BEGIN

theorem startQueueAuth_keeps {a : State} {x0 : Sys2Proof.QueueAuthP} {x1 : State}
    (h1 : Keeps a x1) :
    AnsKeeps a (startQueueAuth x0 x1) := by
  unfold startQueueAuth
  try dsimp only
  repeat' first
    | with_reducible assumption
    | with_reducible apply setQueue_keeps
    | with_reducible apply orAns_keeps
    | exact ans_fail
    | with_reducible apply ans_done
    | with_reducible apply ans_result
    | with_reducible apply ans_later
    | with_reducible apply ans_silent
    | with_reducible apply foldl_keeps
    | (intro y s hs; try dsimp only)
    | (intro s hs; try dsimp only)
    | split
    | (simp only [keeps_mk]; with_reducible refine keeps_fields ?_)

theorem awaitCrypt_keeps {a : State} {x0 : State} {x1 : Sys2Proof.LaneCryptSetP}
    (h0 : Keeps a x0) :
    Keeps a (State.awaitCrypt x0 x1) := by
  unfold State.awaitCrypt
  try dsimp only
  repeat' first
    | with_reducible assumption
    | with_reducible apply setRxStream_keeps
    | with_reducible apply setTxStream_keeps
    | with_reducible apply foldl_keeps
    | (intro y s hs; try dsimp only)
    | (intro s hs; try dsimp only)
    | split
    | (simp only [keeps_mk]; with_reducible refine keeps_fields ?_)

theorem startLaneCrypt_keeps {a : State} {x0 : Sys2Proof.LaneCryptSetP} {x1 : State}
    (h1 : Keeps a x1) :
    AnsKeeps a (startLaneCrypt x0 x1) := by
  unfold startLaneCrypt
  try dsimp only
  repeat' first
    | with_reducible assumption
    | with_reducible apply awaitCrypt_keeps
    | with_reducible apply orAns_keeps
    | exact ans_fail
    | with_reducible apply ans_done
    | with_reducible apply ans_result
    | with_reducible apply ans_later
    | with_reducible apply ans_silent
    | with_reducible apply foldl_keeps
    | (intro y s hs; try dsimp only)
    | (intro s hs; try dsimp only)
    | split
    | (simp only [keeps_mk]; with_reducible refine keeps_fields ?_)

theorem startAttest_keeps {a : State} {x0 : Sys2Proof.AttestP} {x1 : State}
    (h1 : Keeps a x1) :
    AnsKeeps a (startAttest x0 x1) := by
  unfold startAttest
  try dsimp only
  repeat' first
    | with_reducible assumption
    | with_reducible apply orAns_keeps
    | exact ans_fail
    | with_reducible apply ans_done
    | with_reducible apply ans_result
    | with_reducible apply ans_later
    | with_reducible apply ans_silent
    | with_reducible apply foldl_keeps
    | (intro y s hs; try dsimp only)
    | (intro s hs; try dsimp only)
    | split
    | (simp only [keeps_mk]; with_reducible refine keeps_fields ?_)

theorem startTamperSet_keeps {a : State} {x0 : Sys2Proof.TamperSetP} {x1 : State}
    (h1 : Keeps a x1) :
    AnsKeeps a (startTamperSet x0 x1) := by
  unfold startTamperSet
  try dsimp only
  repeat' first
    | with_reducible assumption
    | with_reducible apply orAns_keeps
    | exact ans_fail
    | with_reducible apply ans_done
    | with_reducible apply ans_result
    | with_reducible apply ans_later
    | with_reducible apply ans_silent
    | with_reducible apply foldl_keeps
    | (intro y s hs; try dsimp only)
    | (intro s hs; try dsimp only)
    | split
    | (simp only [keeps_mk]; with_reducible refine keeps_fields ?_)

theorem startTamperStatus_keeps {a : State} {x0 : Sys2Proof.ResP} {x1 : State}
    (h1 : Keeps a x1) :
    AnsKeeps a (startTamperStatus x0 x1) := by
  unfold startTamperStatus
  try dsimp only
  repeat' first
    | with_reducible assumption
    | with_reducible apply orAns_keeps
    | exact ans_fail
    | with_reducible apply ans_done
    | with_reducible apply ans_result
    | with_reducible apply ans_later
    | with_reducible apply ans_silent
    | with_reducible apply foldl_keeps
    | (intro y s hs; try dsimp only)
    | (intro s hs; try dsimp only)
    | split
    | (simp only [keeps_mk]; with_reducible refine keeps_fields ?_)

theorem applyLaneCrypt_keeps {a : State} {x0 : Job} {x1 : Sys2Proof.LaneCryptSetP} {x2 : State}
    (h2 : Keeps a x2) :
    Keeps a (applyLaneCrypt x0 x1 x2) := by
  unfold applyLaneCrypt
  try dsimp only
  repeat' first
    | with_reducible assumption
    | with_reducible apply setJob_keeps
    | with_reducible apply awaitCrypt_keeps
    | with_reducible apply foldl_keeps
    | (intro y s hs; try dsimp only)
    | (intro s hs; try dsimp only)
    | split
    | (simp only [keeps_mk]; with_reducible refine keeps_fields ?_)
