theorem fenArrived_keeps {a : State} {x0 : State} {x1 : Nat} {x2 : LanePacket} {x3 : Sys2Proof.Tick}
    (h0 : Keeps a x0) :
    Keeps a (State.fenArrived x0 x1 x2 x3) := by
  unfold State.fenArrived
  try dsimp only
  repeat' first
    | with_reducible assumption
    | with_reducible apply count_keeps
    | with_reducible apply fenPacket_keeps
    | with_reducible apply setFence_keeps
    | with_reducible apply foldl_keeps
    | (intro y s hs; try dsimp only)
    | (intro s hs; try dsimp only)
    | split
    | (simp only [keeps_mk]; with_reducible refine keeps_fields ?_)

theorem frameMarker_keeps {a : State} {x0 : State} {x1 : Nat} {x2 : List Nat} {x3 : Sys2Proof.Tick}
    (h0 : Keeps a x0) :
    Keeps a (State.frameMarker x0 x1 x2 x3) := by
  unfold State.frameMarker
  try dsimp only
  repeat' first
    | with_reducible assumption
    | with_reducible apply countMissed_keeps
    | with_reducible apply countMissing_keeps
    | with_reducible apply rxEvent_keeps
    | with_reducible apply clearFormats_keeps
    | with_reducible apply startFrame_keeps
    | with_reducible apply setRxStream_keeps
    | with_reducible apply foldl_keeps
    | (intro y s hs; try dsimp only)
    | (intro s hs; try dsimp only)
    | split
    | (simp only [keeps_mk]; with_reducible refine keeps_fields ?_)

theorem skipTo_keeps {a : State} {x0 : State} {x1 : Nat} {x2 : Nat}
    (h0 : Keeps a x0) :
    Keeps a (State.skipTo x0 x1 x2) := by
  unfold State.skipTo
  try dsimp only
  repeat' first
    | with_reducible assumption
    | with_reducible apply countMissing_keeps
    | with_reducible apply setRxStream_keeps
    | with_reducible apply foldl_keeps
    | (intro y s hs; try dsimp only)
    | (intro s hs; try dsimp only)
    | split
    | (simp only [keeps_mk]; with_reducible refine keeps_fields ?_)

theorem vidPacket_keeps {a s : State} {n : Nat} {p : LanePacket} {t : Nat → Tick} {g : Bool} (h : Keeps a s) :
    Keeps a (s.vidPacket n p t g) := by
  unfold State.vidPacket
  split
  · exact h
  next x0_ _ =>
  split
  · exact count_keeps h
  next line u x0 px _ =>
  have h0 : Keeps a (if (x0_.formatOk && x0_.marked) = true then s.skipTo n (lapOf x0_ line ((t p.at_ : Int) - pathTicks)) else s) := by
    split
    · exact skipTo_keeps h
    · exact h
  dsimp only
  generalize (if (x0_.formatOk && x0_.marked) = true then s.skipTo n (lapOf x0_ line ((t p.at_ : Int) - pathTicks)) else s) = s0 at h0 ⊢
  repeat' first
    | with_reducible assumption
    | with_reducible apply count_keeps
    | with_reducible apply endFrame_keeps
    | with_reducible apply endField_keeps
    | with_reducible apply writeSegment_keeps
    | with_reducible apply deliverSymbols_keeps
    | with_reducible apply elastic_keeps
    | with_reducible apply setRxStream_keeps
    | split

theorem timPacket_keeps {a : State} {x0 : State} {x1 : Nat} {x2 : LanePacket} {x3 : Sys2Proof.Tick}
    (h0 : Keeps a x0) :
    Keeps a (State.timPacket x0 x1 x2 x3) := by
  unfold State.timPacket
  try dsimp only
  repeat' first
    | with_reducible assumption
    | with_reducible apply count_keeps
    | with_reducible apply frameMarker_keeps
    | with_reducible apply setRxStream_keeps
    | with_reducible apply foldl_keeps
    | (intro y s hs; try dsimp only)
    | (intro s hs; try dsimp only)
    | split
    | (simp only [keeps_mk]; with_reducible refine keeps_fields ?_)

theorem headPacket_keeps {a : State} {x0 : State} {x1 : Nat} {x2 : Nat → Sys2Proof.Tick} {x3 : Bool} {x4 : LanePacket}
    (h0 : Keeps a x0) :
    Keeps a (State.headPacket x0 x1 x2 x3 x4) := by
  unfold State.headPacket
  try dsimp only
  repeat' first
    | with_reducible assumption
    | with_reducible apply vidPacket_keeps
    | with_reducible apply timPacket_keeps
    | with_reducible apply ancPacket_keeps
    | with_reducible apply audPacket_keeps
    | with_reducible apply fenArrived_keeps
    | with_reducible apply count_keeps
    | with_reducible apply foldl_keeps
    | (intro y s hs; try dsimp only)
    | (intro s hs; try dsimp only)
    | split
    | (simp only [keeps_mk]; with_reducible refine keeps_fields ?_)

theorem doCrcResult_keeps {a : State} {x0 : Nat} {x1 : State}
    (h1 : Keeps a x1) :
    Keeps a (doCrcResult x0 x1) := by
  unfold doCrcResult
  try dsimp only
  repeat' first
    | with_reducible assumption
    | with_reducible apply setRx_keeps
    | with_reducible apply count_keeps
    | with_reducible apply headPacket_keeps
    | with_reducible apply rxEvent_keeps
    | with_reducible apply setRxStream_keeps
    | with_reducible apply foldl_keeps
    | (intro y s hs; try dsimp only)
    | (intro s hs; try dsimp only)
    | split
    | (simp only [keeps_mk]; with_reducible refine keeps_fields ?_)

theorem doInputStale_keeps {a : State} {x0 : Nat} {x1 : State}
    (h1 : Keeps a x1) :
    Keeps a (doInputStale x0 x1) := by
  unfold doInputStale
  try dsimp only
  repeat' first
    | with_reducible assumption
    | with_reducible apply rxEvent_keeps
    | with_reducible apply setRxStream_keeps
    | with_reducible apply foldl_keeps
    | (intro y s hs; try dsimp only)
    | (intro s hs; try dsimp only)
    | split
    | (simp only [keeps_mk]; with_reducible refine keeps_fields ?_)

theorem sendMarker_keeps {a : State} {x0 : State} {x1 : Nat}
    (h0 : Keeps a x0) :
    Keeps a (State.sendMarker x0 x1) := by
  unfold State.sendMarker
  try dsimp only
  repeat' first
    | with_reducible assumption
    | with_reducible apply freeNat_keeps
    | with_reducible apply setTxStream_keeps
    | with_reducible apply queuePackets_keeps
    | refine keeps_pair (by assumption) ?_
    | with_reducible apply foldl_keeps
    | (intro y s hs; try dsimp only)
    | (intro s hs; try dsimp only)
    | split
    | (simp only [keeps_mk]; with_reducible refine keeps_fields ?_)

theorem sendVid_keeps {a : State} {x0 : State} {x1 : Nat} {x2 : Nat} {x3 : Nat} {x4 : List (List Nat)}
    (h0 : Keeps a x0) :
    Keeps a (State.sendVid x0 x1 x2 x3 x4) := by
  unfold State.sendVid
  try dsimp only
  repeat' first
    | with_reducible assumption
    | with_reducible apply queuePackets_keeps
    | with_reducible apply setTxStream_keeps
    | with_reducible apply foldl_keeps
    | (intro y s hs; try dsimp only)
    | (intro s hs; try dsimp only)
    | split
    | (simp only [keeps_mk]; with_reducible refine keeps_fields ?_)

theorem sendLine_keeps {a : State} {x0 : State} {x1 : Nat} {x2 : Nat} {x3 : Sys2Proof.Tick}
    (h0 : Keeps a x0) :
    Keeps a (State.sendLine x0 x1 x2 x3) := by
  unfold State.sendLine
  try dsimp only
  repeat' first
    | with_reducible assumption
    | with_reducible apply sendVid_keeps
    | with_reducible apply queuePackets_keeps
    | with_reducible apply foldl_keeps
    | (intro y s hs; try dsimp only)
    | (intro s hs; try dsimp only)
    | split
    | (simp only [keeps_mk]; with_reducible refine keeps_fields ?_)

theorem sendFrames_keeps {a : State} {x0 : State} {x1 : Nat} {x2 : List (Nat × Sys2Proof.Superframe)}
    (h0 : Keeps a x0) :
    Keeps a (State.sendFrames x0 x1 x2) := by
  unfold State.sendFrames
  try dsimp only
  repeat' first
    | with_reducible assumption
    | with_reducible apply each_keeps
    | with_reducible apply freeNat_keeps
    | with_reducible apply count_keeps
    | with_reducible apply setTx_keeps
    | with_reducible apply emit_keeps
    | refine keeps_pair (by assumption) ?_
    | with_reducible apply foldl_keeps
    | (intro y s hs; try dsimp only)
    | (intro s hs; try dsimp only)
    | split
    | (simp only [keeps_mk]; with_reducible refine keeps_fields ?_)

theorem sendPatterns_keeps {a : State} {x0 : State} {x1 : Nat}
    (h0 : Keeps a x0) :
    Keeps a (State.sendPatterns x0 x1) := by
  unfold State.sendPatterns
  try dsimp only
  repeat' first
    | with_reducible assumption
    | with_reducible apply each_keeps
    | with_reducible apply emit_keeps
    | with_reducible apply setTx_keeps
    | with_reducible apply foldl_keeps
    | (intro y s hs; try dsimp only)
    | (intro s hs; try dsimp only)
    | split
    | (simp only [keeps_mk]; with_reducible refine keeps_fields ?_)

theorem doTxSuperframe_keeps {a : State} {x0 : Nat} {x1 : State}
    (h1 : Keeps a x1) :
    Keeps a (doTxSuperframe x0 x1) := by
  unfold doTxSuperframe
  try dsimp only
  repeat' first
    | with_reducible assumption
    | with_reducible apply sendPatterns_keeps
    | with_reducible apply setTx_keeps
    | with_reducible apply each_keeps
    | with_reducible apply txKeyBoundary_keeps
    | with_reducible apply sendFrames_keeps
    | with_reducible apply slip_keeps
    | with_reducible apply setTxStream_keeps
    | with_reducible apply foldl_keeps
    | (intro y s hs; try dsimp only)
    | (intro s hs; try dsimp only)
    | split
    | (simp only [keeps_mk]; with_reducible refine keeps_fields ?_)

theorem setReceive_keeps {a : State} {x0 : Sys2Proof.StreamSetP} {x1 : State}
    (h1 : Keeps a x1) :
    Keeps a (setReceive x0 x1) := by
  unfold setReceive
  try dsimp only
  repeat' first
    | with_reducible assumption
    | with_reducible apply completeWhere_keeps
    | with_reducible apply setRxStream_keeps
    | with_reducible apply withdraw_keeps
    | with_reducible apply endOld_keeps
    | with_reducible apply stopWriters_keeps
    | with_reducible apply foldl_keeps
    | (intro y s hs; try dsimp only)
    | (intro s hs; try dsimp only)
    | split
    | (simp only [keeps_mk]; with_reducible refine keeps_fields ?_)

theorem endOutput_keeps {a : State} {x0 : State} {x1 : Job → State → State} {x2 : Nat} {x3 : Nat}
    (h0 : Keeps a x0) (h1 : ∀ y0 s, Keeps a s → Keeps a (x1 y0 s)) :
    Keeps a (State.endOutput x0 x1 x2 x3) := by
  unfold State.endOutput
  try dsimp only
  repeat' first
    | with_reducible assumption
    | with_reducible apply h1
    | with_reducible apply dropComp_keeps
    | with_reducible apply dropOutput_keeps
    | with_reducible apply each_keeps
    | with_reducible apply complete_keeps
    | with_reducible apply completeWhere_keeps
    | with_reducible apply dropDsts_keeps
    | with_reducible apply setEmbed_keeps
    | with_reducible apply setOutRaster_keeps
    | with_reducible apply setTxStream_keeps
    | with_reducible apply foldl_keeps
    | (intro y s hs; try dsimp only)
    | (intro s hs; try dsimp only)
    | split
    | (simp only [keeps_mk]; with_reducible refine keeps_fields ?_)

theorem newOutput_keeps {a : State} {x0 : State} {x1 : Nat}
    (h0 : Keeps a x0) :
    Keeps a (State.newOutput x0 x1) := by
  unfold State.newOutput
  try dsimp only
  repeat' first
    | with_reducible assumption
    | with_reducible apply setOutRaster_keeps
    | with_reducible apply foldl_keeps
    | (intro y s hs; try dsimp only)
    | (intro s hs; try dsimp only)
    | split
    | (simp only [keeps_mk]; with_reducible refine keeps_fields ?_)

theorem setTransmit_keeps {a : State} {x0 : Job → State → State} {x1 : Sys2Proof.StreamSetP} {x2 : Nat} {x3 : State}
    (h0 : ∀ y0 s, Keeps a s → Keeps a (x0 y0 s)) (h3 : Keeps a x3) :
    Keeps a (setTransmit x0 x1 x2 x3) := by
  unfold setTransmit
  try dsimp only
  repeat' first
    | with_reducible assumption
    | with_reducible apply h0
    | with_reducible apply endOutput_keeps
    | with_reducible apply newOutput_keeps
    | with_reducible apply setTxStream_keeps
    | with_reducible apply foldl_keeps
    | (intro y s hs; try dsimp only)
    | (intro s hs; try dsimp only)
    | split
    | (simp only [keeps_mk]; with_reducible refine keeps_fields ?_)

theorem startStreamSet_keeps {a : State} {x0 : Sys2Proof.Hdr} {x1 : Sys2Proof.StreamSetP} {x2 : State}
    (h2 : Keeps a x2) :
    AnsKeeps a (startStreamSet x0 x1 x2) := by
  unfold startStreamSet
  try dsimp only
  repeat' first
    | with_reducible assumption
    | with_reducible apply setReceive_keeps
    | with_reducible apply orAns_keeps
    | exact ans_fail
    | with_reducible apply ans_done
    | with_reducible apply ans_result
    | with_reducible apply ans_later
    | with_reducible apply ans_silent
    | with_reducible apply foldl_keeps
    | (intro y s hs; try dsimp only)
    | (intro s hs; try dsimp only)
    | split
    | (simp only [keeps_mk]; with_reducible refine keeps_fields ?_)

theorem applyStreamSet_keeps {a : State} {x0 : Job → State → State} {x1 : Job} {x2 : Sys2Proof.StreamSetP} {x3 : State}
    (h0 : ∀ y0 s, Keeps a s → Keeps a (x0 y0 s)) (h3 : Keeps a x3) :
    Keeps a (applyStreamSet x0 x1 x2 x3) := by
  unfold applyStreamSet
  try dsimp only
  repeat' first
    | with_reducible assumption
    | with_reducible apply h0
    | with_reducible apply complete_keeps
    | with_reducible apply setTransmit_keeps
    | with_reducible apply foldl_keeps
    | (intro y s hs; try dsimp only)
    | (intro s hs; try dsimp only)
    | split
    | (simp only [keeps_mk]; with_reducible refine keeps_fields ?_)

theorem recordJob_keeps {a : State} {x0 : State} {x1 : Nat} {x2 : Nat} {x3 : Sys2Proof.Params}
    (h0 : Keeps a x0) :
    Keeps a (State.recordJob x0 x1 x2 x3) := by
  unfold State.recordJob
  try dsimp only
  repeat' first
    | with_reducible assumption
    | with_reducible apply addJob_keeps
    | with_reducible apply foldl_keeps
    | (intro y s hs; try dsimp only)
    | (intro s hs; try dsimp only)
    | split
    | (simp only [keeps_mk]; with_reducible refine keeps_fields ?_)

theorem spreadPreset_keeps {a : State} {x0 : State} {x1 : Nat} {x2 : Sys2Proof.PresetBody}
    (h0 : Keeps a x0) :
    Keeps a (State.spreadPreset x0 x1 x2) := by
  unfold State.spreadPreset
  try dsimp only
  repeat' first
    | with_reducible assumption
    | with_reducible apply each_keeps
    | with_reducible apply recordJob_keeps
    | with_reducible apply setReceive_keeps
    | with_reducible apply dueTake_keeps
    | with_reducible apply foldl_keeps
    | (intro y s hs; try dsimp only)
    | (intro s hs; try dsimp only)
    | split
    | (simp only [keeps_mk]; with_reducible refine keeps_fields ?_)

END

# TASK PROMPT:
Find the string "LaneCryptSetP" in the material above, and report every line where it occurs.

# TASK RESULT:
theorem awaitCrypt_keeps {a : State} {x0 : State} {x1 : Sys2Proof.LaneCryptSetP}
theorem startLaneCrypt_keeps {a : State} {x0 : Sys2Proof.LaneCryptSetP} {x1 : State}
theorem applyLaneCrypt_keeps {a : State} {x0 : Job} {x1 : Sys2Proof.LaneCryptSetP} {x2 : State}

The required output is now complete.